Aim of the exercise:
Of all the entries below, retype only the lines from the one with "v).slotAt ≠ s.now d / 5)" through the one with "execShaperRefill d g", exactly as they appear.

────────────────────

/-- The gate point's record after a takeover: entry 0 of the other bank, from the instant of the takeover (R246, R247). -/
def gateTaken (s : State) (d g a : Nat) : Gate :=
  { bank := 1 - (s.gate d g).bank, last := s.fld d (gtw g TIM_GATE_CTL) 7 0, period := s.fld d (gtw g TIM_GATE_CTL) 15 8 + 1,
    cur := 0, curFt := (takeoverAt s d g a).1, startFt := (takeoverAt s d g a).1, openAll := false, late := (takeoverAt s d g a).2,
    armedAt := none }

theorem gateTake_due {s : State} {d g a : Nat} (harmed : (s.gate d g).armedAt = some a) (hdue : (takeoverAt s d g a).1 ≤ s.now d) :
    gateTake s d g = s.setGate d g (gateTaken s d g a) := by
  simp [gateTake, harmed, Nat.not_lt.mpr hdue, gateTaken]

/-! ## Refills (R289, R290, R293, R294) -/

/-- At a slot that it has not yet served, a shaper whose enabled fields are proper refills. -/
theorem execShaperRefill_due {s : State} {d g v : Nat} (hshaper : hasShaper s d g v = true)
    (hslot : refillSlot (s.now d / 5) (s.fld d (shw g v SHP_SHAPE_CFG) 19 16) = true) (hnew : (s.shp d g v).slotAt ≠ s.now d / 5)
    (hproper : s.flag d (shw g v SHP_SHAPE_CFG) 0 = true →
      s.fld d (shw g v SHP_SHAPE_CFG) 19 16 < 10 ∧ s.fld d (shw g v SHP_SHAPE_CFG) 63 48 ≠ 0) :
    execShaperRefill d g v s =
      .next (s.setShp d g v (shaperRefill (s.shp d g v) (s.reg d (shw g v SHP_SHAPE_CFG)) (s.now d / 5))) := by
  rw [State.flag_eq_getLsbD] at hproper
  simp only [State.fld] at hslot hproper
  have hinterval := Bool.and_eq_false_imp.mpr fun h => decide_eq_false (Nat.not_le.mpr (hproper h).1)
  have hrate := Bool.and_eq_false_imp.mpr fun h => beq_eq_false_iff_ne.mpr (hproper h).2
  simp only [execShaperRefill, hshaper, hinterval, hrate, hslot, beq_eq_false_iff_ne.mpr hnew, Bool.not_true, Bool.false_and,
    Bool.or_self, Bool.false_eq_true, if_false]

theorem execMeterRefill_due {s : State} {d g v : Nat} (hshaper : hasShaper s d g v = true)
    (hslot : refillSlot (s.now d / 5) (s.fld d (shw g v SHP_METER_RATE) 19 16) = true) (hnew : (s.shp d g v).mslotAt ≠ s.now d / 5)
    (hproper : s.flag d (shw g v SHP_METER_RATE) 0 = true → s.fld d (shw g v SHP_METER_RATE) 19 16 < 10) :
    execMeterRefill d g v s =
      .next (s.setShp d g v (meterRefill (s.shp d g v) (s.reg d (shw g v SHP_METER_RATE)) (s.reg d (shw g v SHP_METER_BURST))
        (s.now d / 5))) := by
  rw [State.flag_eq_getLsbD] at hproper
  simp only [State.fld] at hslot hproper
  have hinterval := Bool.and_eq_false_imp.mpr fun h => decide_eq_false (Nat.not_le.mpr (hproper h))
  simp only [execMeterRefill, hshaper, hinterval, hslot, beq_eq_false_iff_ne.mpr hnew, Bool.not_true, Bool.false_and,
    Bool.or_self, Bool.false_eq_true, if_false]

/-! ## Queue samplers (R298, R299) -/

theorem trt_qsample_ne_obsCfg (p : Nat) : trt p TRT_QSAMPLE ≠ OBS_CFG := by
  show 0x400B0 + 0x100 * p ≠ 0x180000
  omega

/-- The trace enable stays under a sample of a router. -/
theorem flag_sampleWrite_obsCfg (s : State) (d p depth delay b : Nat) :
    (sampleWrite s d (trt p TRT_QSAMPLE) depth delay).flag d OBS_CFG b = s.flag d OBS_CFG b := by
  have hkey : ck d OBS_CFG ≠ ck d (trt p TRT_QSAMPLE) := fun e => trt_qsample_ne_obsCfg p (Nat.add_left_cancel e).symm
  rw [State.flag, State.flag, State.fld, State.fld, sampleWrite, State.reg_setReg_other _ _ _ _ _ _ hkey]

/-- An enabled sampler takes its sample at its offset of a round that its interval gives; without tracing nothing else is done. -/
theorem queueSample_router {s : State} {d p : Nat} (henable : s.flag d (trt p TRT_QSAMPLE_CFG) 0 = true)
    (hoffset : (s.regionOf d p).c = 8 * s.fld d (trt p TRT_QSAMPLE_CFG) 20 12)
    (hround : (s.now d / roundNs - s.sampleFrom.get 0 (ck d (trt p TRT_QSAMPLE_CFG))) % (s.fld d (trt p TRT_QSAMPLE_CFG) 31 24 + 1) = 0)
    (htrace : s.flag d OBS_CFG 2 = false) :
    queueSample s d (.router p) =
      sampleWrite s d (trt p TRT_QSAMPLE) (sampleOf s d (.router p)).1 (sampleOf s d (.router p)).2 := by
  rw [State.flag_eq_getLsbD] at henable
  simp only [State.fld] at hoffset hround
  simp [queueSample, samplerRegs, sampleRegion, henable, hoffset, hround, flag_sampleWrite_obsCfg, htrace]

theorem fld_sampleClear (s : State) (d reg : Nat) :
    (sampleClear s d reg).fld d reg 31 16 = 0 ∧ (sampleClear s d reg).fld d reg 63 48 = 0 := by
  rw [sampleClear, State.fld, State.fld, State.reg_setReg_same]
  constructor
  · rw [bitsOf_setBits_below _ 63 48 0 (by decide) (by decide) (by decide), bitsOf_setBits_same _ 31 16 0 (by decide) (by decide),
      Nat.zero_mod]
  · rw [bitsOf_setBits_same _ 63 48 0 (by decide) (by decide), Nat.zero_mod]

theorem sampleClear_mem (s : State) (d reg : Nat) : (sampleClear s d reg).mem = s.mem := State.setReg_mem _ _ _ _

/-- A write with CLEAR set ends in a clearing, and before it leaves memory as it was. -/
theorem sampleCfgWrite_clear (s : State) (d p : Nat) (v : Word) (hclear : v.getLsbD 1 = true) :
    ∃ u, sampleCfgWrite s d (.router p) v = sampleClear u d (trt p TRT_QSAMPLE) ∧ u.mem = s.mem := by
  refine ⟨_, if_pos hclear, ?_⟩
  rw [State.setReg_mem]
  split
  · rfl
  · rfl

theorem getLsbD_one_or_two (v : Word) : (v ||| 2#64).getLsbD 1 = true := by
  rw [BitVec.getLsbD_or]
  exact Bool.or_true _

/-- Settles O16: each command's instant has come and its fields are proper, so that it does its work. -/
theorem shapingCommandsComplete : Obligations.ShapingCommandsComplete := by
  refine ⟨?period, ?entry, ?takeover, ?shaper, ?meter, ?sample, ?clear⟩
  case period =>
    intro d g s hgate hopen hend hstop
    exact (onUnit_of_exists _ hgate).trans (congrArg _ (gateAdvance_period hopen hend hstop))
  case entry =>
    intro d g s hgate hopen hend hstop
    exact (onUnit_of_exists _ hgate).trans (congrArg _ (gateAdvance_entry hopen hend hstop))
  case takeover =>
    intro d g a s hgate harmed hdue
    refine ⟨s.setGate d g (gateTaken s d g a), ?_, ?_⟩
    · rw [← gateTake_due harmed hdue]
      exact onUnit_of_exists _ hgate
    · rw [State.gate_setGate_same]
      exact ⟨rfl, rfl, rfl, rfl, rfl, rfl⟩
  case shaper => exact fun d g v s hshaper hslot hnew hproper => execShaperRefill_due hshaper hslot hnew hproper
  case meter => exact fun d g v s hshaper hslot hnew hproper => execMeterRefill_due hshaper hslot hnew hproper
  case sample =>
    intro d p s hrouter henable hoffset hround htrace
    rw [← queueSample_router henable hoffset hround htrace]
    exact onUnit_of_exists _ hrouter
  case clear =>
    intro d p v s hrouter
    obtain ⟨u, hclear, hmem⟩ := sampleCfgWrite_clear s d p _ (getLsbD_one_or_two v)
    obtain ⟨hdepth, hdelay⟩ := fld_sampleClear u d (trt p TRT_QSAMPLE)
    exact ⟨_, (onUnit_of_exists _ hrouter).trans (congrArg _ hclear), hdepth, hdelay, (sampleClear_mem u d _).trans hmem⟩

end Sys2Proof.Machine
end

section
/-! SUPPORT. What a shaper's refill leaves in its bucket and how a meter marks a packet (R290, R292, R294), and the governor's next
permit (R300, R304, R321). -/

namespace Sys2Proof.Machine

/-! ## The bucket after a refill (R290, R292) -/

theorem shaperRefill_tokens_enabled {x : Shp} (hrunning : x.cfg.getLsbD 0 = true) (cfg : Word) (slot : Nat) :
    (shaperRefill x cfg slot).tokens = min (x.tokens + bitsOf cfg 63 48) (bitsOf cfg 47 32) := by
  simp only [shaperRefill, hrunning, Bool.not_true, Bool.and_false, Bool.false_eq_true, if_false]

theorem shaperRefill_tokens_just_enabled {x : Shp} {cfg : Word} (hidle : x.cfg.getLsbD 0 = false) (henable : cfg.getLsbD 0 = true)
    (slot : Nat) : (shaperRefill x cfg slot).tokens = bitsOf cfg 47 32 := by
  simp only [shaperRefill, hidle, henable, Bool.not_false, Bool.and_self, if_true]

/-! ## The three colours (R294) -/

theorem meterMark_red {x : Shp} {len : Nat} (hpeak : x.tp < 64 * (1 + len)) : meterMark x len = (3, x) :=
  if_pos hpeak

section
variable {x : Shp} {len : Nat} (hpeak : 64 * (1 + len) ≤ x.tp)
include hpeak

theorem meterMark_yellow (hcommitted : x.tc < 64 * (1 + len)) :
    meterMark x len = (2, { x with tp := x.tp - 64 * (1 + len) }) :=
  (if_neg hpeak.not_gt).trans (if_pos hcommitted)

theorem meterMark_green (hcommitted : 64 * (1 + len) ≤ x.tc) :
    meterMark x len = (1, { x with tp := x.tp - 64 * (1 + len), tc := x.tc - 64 * (1 + len) }) :=
  (if_neg hpeak.not_gt).trans (if_neg hcommitted.not_gt)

────────────────────

Solution to this task:
    (hslot : refillSlot (s.now d / 5) (s.fld d (shw g v SHP_SHAPE_CFG) 19 16) = true) (hnew : (s.shp d g v).slotAt ≠ s.now d / 5)
    (hproper : s.flag d (shw g v SHP_SHAPE_CFG) 0 = true →
      s.fld d (shw g v SHP_SHAPE_CFG) 19 16 < 10 ∧ s.fld d (shw g v SHP_SHAPE_CFG) 63 48 ≠ 0) :
    execShaperRefill d g v s =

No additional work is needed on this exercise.